EXERCISE
All lines of the listing that contain "OutsideRange" should be shown in full.

--- RECORDS PROVIDED ---

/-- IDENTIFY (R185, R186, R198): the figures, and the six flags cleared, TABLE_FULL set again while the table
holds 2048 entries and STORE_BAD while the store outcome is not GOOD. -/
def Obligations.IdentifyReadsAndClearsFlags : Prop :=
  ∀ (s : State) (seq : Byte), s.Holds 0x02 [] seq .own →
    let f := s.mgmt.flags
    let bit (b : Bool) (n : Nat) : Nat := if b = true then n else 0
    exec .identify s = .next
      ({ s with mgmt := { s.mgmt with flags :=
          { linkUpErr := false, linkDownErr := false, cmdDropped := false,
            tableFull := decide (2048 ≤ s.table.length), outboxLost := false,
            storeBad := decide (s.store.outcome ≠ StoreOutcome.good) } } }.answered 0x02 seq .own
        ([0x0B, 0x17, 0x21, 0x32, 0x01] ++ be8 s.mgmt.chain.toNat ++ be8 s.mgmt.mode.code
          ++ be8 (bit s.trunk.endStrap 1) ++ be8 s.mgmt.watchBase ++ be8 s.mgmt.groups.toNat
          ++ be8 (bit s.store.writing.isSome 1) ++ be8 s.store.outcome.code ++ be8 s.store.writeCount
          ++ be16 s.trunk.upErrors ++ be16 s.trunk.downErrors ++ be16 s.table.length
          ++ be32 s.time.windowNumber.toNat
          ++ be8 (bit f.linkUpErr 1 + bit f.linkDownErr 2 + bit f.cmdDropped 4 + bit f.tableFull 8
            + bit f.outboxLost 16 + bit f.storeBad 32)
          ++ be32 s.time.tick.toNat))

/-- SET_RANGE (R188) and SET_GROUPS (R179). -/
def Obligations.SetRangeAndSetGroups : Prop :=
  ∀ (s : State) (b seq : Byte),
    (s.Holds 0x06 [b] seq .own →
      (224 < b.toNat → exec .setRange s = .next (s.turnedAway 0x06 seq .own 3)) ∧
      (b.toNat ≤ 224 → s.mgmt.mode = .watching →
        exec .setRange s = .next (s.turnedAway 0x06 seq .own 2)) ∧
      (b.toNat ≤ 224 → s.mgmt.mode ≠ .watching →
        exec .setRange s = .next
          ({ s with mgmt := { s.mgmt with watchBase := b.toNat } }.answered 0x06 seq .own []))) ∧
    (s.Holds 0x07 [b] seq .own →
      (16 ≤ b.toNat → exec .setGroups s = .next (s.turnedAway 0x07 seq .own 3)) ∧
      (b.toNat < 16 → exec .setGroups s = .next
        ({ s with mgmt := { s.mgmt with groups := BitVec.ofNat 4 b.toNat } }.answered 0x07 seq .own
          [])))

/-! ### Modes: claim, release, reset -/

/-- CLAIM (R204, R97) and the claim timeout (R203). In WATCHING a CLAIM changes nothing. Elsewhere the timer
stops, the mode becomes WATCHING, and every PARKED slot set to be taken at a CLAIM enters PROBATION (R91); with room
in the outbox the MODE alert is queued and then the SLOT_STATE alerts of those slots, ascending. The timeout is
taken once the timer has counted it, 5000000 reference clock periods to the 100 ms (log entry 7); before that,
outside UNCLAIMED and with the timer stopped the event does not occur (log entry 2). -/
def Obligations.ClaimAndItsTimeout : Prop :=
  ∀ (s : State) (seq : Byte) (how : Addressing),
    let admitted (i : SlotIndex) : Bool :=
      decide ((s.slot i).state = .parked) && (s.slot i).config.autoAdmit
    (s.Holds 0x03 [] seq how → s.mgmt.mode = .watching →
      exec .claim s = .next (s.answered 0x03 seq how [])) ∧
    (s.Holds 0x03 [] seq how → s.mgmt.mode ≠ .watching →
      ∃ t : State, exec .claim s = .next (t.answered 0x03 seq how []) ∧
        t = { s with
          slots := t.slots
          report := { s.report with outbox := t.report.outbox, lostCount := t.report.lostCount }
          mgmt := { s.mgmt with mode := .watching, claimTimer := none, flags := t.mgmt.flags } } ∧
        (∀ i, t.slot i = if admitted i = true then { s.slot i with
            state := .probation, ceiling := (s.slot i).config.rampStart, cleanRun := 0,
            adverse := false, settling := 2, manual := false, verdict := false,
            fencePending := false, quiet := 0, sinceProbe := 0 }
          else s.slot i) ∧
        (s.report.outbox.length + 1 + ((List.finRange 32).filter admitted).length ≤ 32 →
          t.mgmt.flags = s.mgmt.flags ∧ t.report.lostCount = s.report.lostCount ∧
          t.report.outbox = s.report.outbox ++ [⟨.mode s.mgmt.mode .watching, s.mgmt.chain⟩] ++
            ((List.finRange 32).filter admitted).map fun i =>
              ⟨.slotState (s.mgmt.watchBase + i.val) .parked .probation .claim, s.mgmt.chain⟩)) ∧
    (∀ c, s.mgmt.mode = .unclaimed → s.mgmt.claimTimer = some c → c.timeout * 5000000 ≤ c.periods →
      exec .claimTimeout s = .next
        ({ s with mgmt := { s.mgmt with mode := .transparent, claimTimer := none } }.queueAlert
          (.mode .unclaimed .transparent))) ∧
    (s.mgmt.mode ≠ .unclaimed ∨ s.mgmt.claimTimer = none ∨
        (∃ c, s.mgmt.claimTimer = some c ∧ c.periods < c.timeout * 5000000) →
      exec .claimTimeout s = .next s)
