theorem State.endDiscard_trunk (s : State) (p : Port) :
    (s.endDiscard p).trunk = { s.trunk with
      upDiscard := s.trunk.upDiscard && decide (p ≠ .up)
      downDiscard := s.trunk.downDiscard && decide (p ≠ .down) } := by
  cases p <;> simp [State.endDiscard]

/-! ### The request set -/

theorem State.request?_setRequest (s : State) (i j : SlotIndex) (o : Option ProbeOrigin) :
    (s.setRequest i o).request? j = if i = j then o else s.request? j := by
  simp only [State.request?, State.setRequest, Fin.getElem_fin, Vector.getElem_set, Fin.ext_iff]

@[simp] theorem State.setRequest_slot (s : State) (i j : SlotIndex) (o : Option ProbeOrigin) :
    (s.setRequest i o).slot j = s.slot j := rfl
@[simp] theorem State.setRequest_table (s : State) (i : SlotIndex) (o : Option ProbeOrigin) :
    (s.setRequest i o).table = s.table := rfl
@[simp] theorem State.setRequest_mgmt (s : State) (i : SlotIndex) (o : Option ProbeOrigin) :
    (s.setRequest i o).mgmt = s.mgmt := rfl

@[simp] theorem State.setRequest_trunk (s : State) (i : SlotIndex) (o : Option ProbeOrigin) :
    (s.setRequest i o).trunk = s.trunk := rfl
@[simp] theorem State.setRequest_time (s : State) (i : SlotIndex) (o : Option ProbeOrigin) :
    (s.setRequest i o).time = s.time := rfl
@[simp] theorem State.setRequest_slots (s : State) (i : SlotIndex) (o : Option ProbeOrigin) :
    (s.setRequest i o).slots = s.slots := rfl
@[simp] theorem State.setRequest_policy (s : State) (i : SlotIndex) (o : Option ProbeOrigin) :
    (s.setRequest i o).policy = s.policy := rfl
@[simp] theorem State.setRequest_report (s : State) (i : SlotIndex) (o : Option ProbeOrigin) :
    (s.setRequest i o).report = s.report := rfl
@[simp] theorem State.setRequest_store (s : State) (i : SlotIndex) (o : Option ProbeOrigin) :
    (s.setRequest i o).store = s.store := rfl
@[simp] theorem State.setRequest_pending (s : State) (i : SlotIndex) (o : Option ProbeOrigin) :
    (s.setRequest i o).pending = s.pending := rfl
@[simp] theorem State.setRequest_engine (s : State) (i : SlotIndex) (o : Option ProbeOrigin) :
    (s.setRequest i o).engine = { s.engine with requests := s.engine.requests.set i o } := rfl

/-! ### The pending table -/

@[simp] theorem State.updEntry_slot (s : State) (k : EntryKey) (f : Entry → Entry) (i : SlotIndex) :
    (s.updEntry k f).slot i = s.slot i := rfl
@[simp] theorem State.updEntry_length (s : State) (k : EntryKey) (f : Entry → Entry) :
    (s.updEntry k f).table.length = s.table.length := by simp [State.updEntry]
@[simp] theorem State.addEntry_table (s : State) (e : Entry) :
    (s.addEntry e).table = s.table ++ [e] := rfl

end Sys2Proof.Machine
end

---
--- RECORDS PROVIDED ---

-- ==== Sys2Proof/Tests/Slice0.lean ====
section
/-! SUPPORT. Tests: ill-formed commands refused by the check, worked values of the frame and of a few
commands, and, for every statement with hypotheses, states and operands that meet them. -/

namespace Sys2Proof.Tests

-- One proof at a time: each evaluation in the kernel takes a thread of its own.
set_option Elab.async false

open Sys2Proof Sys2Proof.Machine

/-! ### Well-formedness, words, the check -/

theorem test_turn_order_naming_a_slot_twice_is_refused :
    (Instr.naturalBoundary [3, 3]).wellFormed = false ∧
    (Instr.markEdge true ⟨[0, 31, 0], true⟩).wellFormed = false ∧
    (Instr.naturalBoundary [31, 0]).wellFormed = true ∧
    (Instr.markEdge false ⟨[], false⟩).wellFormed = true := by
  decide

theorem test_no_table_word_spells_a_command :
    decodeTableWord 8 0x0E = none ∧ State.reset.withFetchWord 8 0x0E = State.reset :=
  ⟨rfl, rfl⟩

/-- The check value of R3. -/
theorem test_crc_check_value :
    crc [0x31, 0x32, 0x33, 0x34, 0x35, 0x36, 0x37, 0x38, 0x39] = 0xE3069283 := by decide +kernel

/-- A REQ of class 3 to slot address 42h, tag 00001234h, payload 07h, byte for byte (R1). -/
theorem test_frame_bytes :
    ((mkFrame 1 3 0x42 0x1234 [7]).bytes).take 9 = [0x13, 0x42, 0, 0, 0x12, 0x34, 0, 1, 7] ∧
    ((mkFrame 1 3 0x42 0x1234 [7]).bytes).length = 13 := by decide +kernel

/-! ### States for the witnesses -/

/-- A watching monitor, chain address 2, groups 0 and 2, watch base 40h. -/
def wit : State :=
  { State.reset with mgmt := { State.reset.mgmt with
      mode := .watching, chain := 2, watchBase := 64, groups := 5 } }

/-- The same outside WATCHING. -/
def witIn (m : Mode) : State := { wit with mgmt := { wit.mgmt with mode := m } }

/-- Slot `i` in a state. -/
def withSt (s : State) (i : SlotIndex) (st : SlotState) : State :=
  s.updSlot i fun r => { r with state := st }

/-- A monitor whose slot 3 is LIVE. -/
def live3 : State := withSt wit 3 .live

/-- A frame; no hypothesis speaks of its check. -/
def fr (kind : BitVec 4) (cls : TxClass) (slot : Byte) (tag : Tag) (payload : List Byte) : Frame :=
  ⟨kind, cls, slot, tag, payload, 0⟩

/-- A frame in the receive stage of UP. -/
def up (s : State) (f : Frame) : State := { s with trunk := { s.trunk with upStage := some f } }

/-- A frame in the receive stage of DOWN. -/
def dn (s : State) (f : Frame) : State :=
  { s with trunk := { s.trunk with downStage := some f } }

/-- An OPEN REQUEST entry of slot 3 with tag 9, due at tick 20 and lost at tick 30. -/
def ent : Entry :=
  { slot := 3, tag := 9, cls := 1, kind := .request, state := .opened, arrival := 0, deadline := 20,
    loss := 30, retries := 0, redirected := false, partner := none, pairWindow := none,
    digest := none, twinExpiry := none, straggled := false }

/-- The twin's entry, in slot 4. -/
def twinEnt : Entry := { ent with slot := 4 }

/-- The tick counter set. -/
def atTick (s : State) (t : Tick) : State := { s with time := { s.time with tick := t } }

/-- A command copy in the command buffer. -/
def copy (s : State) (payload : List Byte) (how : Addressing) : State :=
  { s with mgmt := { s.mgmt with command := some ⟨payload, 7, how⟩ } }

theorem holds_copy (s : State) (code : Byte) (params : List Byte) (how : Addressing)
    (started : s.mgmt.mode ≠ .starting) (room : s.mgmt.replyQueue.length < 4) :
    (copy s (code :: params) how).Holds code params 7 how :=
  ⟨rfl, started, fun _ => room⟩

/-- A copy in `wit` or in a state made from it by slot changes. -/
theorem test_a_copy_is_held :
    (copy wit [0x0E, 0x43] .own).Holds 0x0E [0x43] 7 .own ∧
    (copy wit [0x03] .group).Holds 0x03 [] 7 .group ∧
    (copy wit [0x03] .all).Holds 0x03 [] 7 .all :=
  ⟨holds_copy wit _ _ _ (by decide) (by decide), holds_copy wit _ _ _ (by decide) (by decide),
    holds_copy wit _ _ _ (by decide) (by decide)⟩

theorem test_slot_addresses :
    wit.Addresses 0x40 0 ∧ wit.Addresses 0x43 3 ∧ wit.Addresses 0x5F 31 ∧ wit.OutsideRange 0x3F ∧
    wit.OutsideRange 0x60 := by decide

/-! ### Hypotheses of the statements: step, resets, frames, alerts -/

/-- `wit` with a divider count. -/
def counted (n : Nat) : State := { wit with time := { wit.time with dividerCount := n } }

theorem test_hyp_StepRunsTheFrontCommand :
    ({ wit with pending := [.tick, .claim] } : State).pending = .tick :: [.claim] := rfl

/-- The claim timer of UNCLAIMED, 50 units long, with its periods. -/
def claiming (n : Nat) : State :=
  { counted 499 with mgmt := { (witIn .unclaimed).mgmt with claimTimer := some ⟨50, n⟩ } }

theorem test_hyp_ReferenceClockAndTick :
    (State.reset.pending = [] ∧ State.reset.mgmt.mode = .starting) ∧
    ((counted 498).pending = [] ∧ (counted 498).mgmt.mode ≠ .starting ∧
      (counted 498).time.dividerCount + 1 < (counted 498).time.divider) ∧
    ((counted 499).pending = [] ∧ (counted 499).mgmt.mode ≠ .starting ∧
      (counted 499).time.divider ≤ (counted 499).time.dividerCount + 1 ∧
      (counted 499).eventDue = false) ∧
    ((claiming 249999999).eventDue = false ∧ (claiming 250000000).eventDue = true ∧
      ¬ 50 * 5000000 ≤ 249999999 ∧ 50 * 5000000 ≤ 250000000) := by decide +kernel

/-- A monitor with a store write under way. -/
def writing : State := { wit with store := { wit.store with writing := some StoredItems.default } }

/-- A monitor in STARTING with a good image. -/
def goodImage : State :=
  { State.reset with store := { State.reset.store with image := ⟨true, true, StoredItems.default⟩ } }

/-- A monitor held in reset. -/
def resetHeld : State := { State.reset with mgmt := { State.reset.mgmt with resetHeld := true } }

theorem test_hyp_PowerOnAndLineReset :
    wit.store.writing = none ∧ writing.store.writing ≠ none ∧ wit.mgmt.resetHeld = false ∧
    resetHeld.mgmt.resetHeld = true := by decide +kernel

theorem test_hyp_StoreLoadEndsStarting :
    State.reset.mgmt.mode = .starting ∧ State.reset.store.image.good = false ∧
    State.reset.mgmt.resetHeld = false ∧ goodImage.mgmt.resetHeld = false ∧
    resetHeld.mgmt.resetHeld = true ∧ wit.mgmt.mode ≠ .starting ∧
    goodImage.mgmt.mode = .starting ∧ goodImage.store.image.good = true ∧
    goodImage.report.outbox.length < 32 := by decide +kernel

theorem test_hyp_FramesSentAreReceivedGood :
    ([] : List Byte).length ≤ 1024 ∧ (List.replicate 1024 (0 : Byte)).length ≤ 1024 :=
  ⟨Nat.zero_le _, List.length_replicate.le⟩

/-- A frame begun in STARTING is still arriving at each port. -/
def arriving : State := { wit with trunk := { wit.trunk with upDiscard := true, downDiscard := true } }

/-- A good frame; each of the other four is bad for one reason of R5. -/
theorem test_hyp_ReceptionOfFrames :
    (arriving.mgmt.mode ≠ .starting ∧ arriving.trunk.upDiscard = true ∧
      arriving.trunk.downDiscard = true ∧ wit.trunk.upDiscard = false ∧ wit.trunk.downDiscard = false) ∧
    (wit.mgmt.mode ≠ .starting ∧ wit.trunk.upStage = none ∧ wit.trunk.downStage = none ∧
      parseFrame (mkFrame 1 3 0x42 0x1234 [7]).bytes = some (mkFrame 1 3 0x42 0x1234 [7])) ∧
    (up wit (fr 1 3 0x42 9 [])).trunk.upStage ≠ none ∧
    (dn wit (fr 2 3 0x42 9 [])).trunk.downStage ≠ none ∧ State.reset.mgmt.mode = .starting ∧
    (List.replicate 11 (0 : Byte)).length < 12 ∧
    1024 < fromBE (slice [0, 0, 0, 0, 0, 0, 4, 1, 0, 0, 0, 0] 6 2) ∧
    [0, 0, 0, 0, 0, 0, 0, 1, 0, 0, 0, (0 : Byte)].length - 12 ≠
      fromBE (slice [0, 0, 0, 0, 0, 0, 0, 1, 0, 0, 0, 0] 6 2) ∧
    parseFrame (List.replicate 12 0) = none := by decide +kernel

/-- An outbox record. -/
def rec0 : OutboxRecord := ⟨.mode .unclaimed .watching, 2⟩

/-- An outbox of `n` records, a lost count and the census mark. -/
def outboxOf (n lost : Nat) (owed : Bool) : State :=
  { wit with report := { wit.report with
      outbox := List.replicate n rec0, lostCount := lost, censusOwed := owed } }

---

TASK SOLUTION
    wit.Addresses 0x40 0 ∧ wit.Addresses 0x43 3 ∧ wit.Addresses 0x5F 31 ∧ wit.OutsideRange 0x3F ∧
    wit.OutsideRange 0x60 := by decide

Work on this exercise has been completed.